Only one stretch of the data below should be repeated: the lines from the line containing "h'.2.1.trans h.2.1, fun" through the line containing "cases i <;> cases j <;> rfl", inclusive, exactly as they are.

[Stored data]
┄┄┄┄┄┄┄┄┄┄

-- ==== Sys2Proof/Laws/Frame.lean ====
section
/-!
SUPPORT. The end of an event leaves `HandFrame` (`finish_frame`): the frame holds of each thing the end of an event does, and
the frames compose; and the cause set after it (`State.finish_causes`).
-/
namespace Sys2Proof.Machine

/-- The fault unit at the end of an event, as a relation that composes: every record stands but those of LANE-DISAGREE. -/
def UnitFrame (u v : FaultUnit) : Prop :=
  v.masks = u.masks ∧ v.sticky = u.sticky ∧ v.idCounter = u.idCounter ∧
  ∀ (p : Fin 31) (r : FaultRecord), u.table[p] = some r → r.kind ≠ .laneDisagree → v.table[p] = some r

/-- The part of `EventFrame` that composes: all of it but the slots, the stances, and the table where nothing is cleared. -/
def HandFrame (m t : State) : Prop :=
  t.uptime = m.uptime ∧ t.heads = m.heads ∧ t.sections = m.sections ∧ t.store = m.store ∧ t.mon = m.mon ∧
  t.pending = m.pending ∧ t.tracker.counter = m.tracker.counter ∧ OutFrame m.out t.out ∧ UnitFrame m.faults t.faults ∧
  t.ports.window = m.ports.window ∧ (∀ p, PortFrame (m.port p) (t.port p))

/-! ## The fault unit -/

theorem UnitFrame.refl (u : FaultUnit) : UnitFrame u u := ⟨rfl, rfl, rfl, fun _ _ h _ => h⟩

theorem UnitFrame.trans {u v w : FaultUnit} (h : UnitFrame u v) (h' : UnitFrame v w) : UnitFrame u w :=
  ⟨h'.1.trans h.1, h'.2.1.trans h.2.1, h'.2.2.1.trans h.2.2.1, fun p r hr hk => h'.2.2.2 p r (h.2.2.2 p r hr hk) hk⟩

namespace FaultUnit

theorem append_frame (u : FaultUnit) (n : Notice) : UnitFrame u (u.append n) := by
  unfold append
  split
  · exact ⟨rfl, rfl, rfl, fun _ _ h _ => h⟩
  · split <;> exact ⟨rfl, rfl, rfl, fun _ _ h _ => h⟩

theorem queueStatus_frame (u : FaultUnit) (st : StatusNotice) : UnitFrame u (u.queueStatus st) := by
  unfold queueStatus
  split
  · exact ⟨rfl, rfl, rfl, fun _ _ h _ => h⟩
  · exact append_frame _ _

theorem announceCleared_frame (u : FaultUnit) (r : FaultRecord) (t : BitVec 32) :
    UnitFrame u (u.announceCleared r t) := by
  unfold announceCleared
  split
  · exact .refl _
  · exact append_frame _ _

theorem clearOverflow_frame (u : FaultUnit) (t : BitVec 32) : UnitFrame u (u.clearOverflow t) := by
  unfold clearOverflow
  split
  · exact .refl _
  · split
    · exact UnitFrame.trans ⟨rfl, rfl, rfl, fun _ _ h _ => h⟩ (announceCleared_frame _ _ _)
    · exact UnitFrame.trans ⟨rfl, rfl, rfl, fun _ _ h _ => h⟩ (announceCleared_frame _ _ _)
    · exact .refl _

/-- What `find` answers is a record of the kind and subject, at its position. -/
theorem find_some {u : FaultUnit} {k : FaultKind} {x : Subject} {p : Fin 31} {r : FaultRecord}
    (h : u.find k x = some (p, r)) : u.table[p] = some r ∧ r.kind = k ∧ r.subject = x := by
  unfold find at h
  obtain ⟨q, -, hq⟩ := List.exists_of_findSome?_eq_some h
  split at hq
  · next r' hr' =>
    split at hq
    · next hk => cases hq; exact ⟨hr', hk⟩
    · cases hq
  · cases hq

/-- What a write or an erasure at one position leaves at the others. -/
theorem set_other {t : Vector (Option FaultRecord) 31} {p q : Fin 31} {x y : Option FaultRecord} (h : t[q] = y)
    (hpq : q ≠ p) : (t.set p x)[q] = y := by
  have : p.val ≠ q.val := fun e => hpq (Fin.ext e.symm)
  simpa [Fin.getElem_fin, Vector.getElem_set, this] using h

theorem clearDisagree_frame (u : FaultUnit) (t : BitVec 32) (x : Subject) :
    UnitFrame u (u.clear t .laneDisagree x) := by
  unfold clear
  split
  · exact .refl _
  · next p r h =>
    obtain ⟨hp, hk, -⟩ := find_some h
    have hne : ∀ (q : Fin 31) (r' : FaultRecord), u.table[q] = some r' → r'.kind ≠ .laneDisagree → q ≠ p := by
      intro q r' hq hk' e
      subst e
      rw [hp] at hq
      cases hq
      exact hk' hk
    split
    · refine (UnitFrame.trans ?_ (announceCleared_frame _ _ _)).trans (clearOverflow_frame _ _)
      exact ⟨rfl, rfl, rfl, fun q r' hq hk' => set_other hq (hne q r' hq hk')⟩
    · refine (UnitFrame.trans ?_ (announceCleared_frame _ _ _)).trans (clearOverflow_frame _ _)
      exact ⟨rfl, rfl, rfl, fun q r' hq hk' => set_other hq (hne q r' hq hk')⟩
    · exact .refl _

end FaultUnit

/-! ## Frames compose -/

theorem BoomFrame.refl (b : Boom) : BoomFrame b b := ⟨rfl, rfl, rfl, rfl, rfl, Iff.rfl⟩

theorem BoomFrame.trans {a b c : Boom} (h : BoomFrame a b) (h' : BoomFrame b c) : BoomFrame a c :=
  ⟨h'.1.trans h.1, h'.2.1.trans h.2.1, h'.2.2.1.trans h.2.2.1, h'.2.2.2.1.trans h.2.2.2.1,
    h'.2.2.2.2.1.trans h.2.2.2.2.1, h'.2.2.2.2.2.trans h.2.2.2.2.2⟩

theorem LampFrame.refl (l : Lamp) : LampFrame l l := ⟨rfl, rfl, rfl, rfl⟩

theorem LampFrame.trans {a b c : Lamp} (h : LampFrame a b) (h' : LampFrame b c) : LampFrame a c :=
  ⟨h'.1.trans h.1, h'.2.1.trans h.2.1, h'.2.2.1.trans h.2.2.1, h'.2.2.2.trans h.2.2.2⟩

theorem OutFrame.refl (o : Outputs) : OutFrame o o :=
  ⟨rfl, rfl, fun _ => .refl _, fun _ => .refl _, rfl, rfl, rfl⟩

theorem OutFrame.trans {a b c : Outputs} (h : OutFrame a b) (h' : OutFrame b c) : OutFrame a c :=
  ⟨h'.1.trans h.1, h'.2.1.trans h.2.1, fun i => (h.2.2.1 i).trans (h'.2.2.1 i),
    fun i => (h.2.2.2.1 i).trans (h'.2.2.2.1 i), h'.2.2.2.2.1.trans h.2.2.2.2.1, h'.2.2.2.2.2.1.trans h.2.2.2.2.2.1,
    h'.2.2.2.2.2.2.trans h.2.2.2.2.2.2⟩

theorem PortFrame.refl (r : PortRecord) : PortFrame r r := ⟨rfl, rfl, rfl⟩

theorem HandFrame.refl (s : State) : HandFrame s s :=
  ⟨rfl, rfl, rfl, rfl, rfl, rfl, rfl, .refl _, .refl _, rfl, fun _ => .refl _⟩

theorem HandFrame.trans {a b c : State} (h : HandFrame a b) (h' : HandFrame b c) : HandFrame a c := by
  obtain ⟨h1, h2, h3, h4, h5, h6, h7, h8, h9, h10, h11⟩ := h
  obtain ⟨k1, k2, k3, k4, k5, k6, k7, k8, k9, k10, k11⟩ := h'
  exact ⟨k1.trans h1, k2.trans h2, k3.trans h3, k4.trans h4, k5.trans h5, k6.trans h6, k7.trans h7, h8.trans k8,
    h9.trans k9, k10.trans h10,
    fun p => ⟨(k11 p).1.trans (h11 p).1, (k11 p).2.1.trans (h11 p).2.1, (k11 p).2.2.trans (h11 p).2.2⟩⟩

/-! ## What the end of an event does -/

/-- An order never takes a boom into STOPPED or out of it, and touches no contact. -/
theorem Boom.takeOrder_frame (b : Boom) (o : Order) (u n : Nat) : BoomFrame b (b.takeOrder o u n) := by
  unfold Boom.takeOrder
  split
  · exact .refl b
  · rcases b with ⟨st, _, _, _, _, _, _, rm, _, _, _, _, _⟩
    cases st <;> cases o <;> dsimp only [Boom.depart, Boom.settle, Boom.move, Boom.watchRecovery] <;>
      first
        | exact ⟨rfl, rfl, rfl, rfl, rfl, by simp⟩
        | (cases rm <;> exact ⟨rfl, rfl, rfl, rfl, rfl, by simp⟩)

theorem Booms.get_set (v : Booms) (i j : BoomId) (b : Boom) : (v.set i b).get j = if j = i then b else v.get j := by
  cases i <;> cases j <;> rfl

theorem Booms.get_build (f : BoomId → Boom) (j : BoomId) : (Booms.build f).get j = f j := by cases j <;> rfl

theorem Lamps.get_build (f : Channel → Lamp) (c : Channel) : (Lamps.build f).get c = f c := by cases c <;> rfl

theorem Lamps.get_set (v : Lamps) (c d : Channel) (l : Lamp) : (v.set c l).get d = if d = c then l else v.get d := by
  cases c <;> cases d <;> rfl

namespace State

theorem onOut_frame {s : State} {f : Outputs → Outputs} (h : OutFrame s.out (f s.out)) : HandFrame s (s.onOut f) :=
  ⟨rfl, rfl, rfl, rfl, rfl, rfl, rfl, h, .refl _, rfl, fun _ => .refl _⟩

theorem onStances_frame (s : State) (f : Stances → Stances) : HandFrame s (s.onStances f) :=
  ⟨rfl, rfl, rfl, rfl, rfl, rfl, rfl, .refl _, .refl _, rfl, fun _ => .refl _⟩

theorem onSeq_frame (s : State) (f : Sequencer → Sequencer) : HandFrame s (s.onSeq f) :=
  ⟨rfl, rfl, rfl, rfl, rfl, rfl, rfl, .refl _, .refl _, rfl, fun _ => .refl _⟩

theorem onFaults_frame {s : State} {f : FaultUnit → FaultUnit} (h : UnitFrame s.faults (f s.faults)) :
    HandFrame s (s.onFaults f) :=
  ⟨rfl, rfl, rfl, rfl, rfl, rfl, rfl, .refl _, h, rfl, fun _ => .refl _⟩

theorem onTracker_frame {s : State} {f : Tracker → Tracker} (hc : (f s.tracker).counter = s.tracker.counter) :
    HandFrame s (s.onTracker f) :=
  ⟨rfl, rfl, rfl, rfl, rfl, rfl, hc, .refl _, .refl _, rfl, fun _ => .refl _⟩

theorem onPorts_frame {s : State} {f : Ports → Ports} (hw : (f s.ports).window = s.ports.window)
    (hp : ∀ p, PortFrame (s.ports.get p) ((f s.ports).get p)) : HandFrame s (s.onPorts f) :=
  ⟨rfl, rfl, rfl, rfl, rfl, rfl, rfl, .refl _, .refl _, hw, hp⟩

theorem onApproach_frame (s : State) (f : Approach → Approach) : HandFrame s (s.onApproach f) :=
  ⟨rfl, rfl, rfl, rfl, rfl, rfl, rfl, .refl _, .refl _, rfl, fun _ => .refl _⟩

theorem dropConsents_frame (s : State) : HandFrame s (s.onStances Stances.dropConsents) :=
  onStances_frame _ _

theorem clearDisagree_frame (s : State) : HandFrame s s.clearDisagree := by
  have h : ∀ (s : State) x, HandFrame s (s.clear .laneDisagree x) := by
    intro s x
    unfold clear
    split
    · exact .refl s
    · exact onFaults_frame (FaultUnit.clearDisagree_frame _ _ _)
  exact (h s _).trans (h _ _)

theorem endBoomTest_frame (s : State) (i : BoomId) : HandFrame s (s.endBoomTest i) := by
  unfold endBoomTest
  extract_lets b
  split
  · refine onOut_frame ⟨rfl, rfl, fun j => ?_, fun _ => .refl _, rfl, rfl, rfl⟩
    show BoomFrame _ ((s.out.booms.set i _).get j)
    rw [Booms.get_set]
    split
    · next e =>
      subst e
      exact BoomFrame.trans ⟨rfl, rfl, rfl, rfl, rfl, Iff.rfl⟩ (Boom.takeOrder_frame _ _ _ _)
    · exact .refl _
  · exact .refl s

┄┄┄┄┄┄┄┄┄┄

§ **ANSWER TO THIS PROBLEM**
  ⟨h'.1.trans h.1, h'.2.1.trans h.2.1, fun i => (h.2.2.1 i).trans (h'.2.2.1 i),
    fun i => (h.2.2.2.1 i).trans (h'.2.2.2.1 i), h'.2.2.2.2.1.trans h.2.2.2.2.1, h'.2.2.2.2.2.1.trans h.2.2.2.2.2.1,
    h'.2.2.2.2.2.2.trans h.2.2.2.2.2.2⟩

theorem PortFrame.refl (r : PortRecord) : PortFrame r r := ⟨rfl, rfl, rfl⟩

theorem HandFrame.refl (s : State) : HandFrame s s :=
  ⟨rfl, rfl, rfl, rfl, rfl, rfl, rfl, .refl _, .refl _, rfl, fun _ => .refl _⟩

theorem HandFrame.trans {a b c : State} (h : HandFrame a b) (h' : HandFrame b c) : HandFrame a c := by
  obtain ⟨h1, h2, h3, h4, h5, h6, h7, h8, h9, h10, h11⟩ := h
  obtain ⟨k1, k2, k3, k4, k5, k6, k7, k8, k9, k10, k11⟩ := h'
  exact ⟨k1.trans h1, k2.trans h2, k3.trans h3, k4.trans h4, k5.trans h5, k6.trans h6, k7.trans h7, h8.trans k8,
    h9.trans k9, k10.trans h10,
    fun p => ⟨(k11 p).1.trans (h11 p).1, (k11 p).2.1.trans (h11 p).2.1, (k11 p).2.2.trans (h11 p).2.2⟩⟩

/-! ## What the end of an event does -/

/-- An order never takes a boom into STOPPED or out of it, and touches no contact. -/
theorem Boom.takeOrder_frame (b : Boom) (o : Order) (u n : Nat) : BoomFrame b (b.takeOrder o u n) := by
  unfold Boom.takeOrder
  split
  · exact .refl b
  · rcases b with ⟨st, _, _, _, _, _, _, rm, _, _, _, _, _⟩
    cases st <;> cases o <;> dsimp only [Boom.depart, Boom.settle, Boom.move, Boom.watchRecovery] <;>
      first
        | exact ⟨rfl, rfl, rfl, rfl, rfl, by simp⟩
        | (cases rm <;> exact ⟨rfl, rfl, rfl, rfl, rfl, by simp⟩)

theorem Booms.get_set (v : Booms) (i j : BoomId) (b : Boom) : (v.set i b).get j = if j = i then b else v.get j := by
  cases i <;> cases j <;> rfl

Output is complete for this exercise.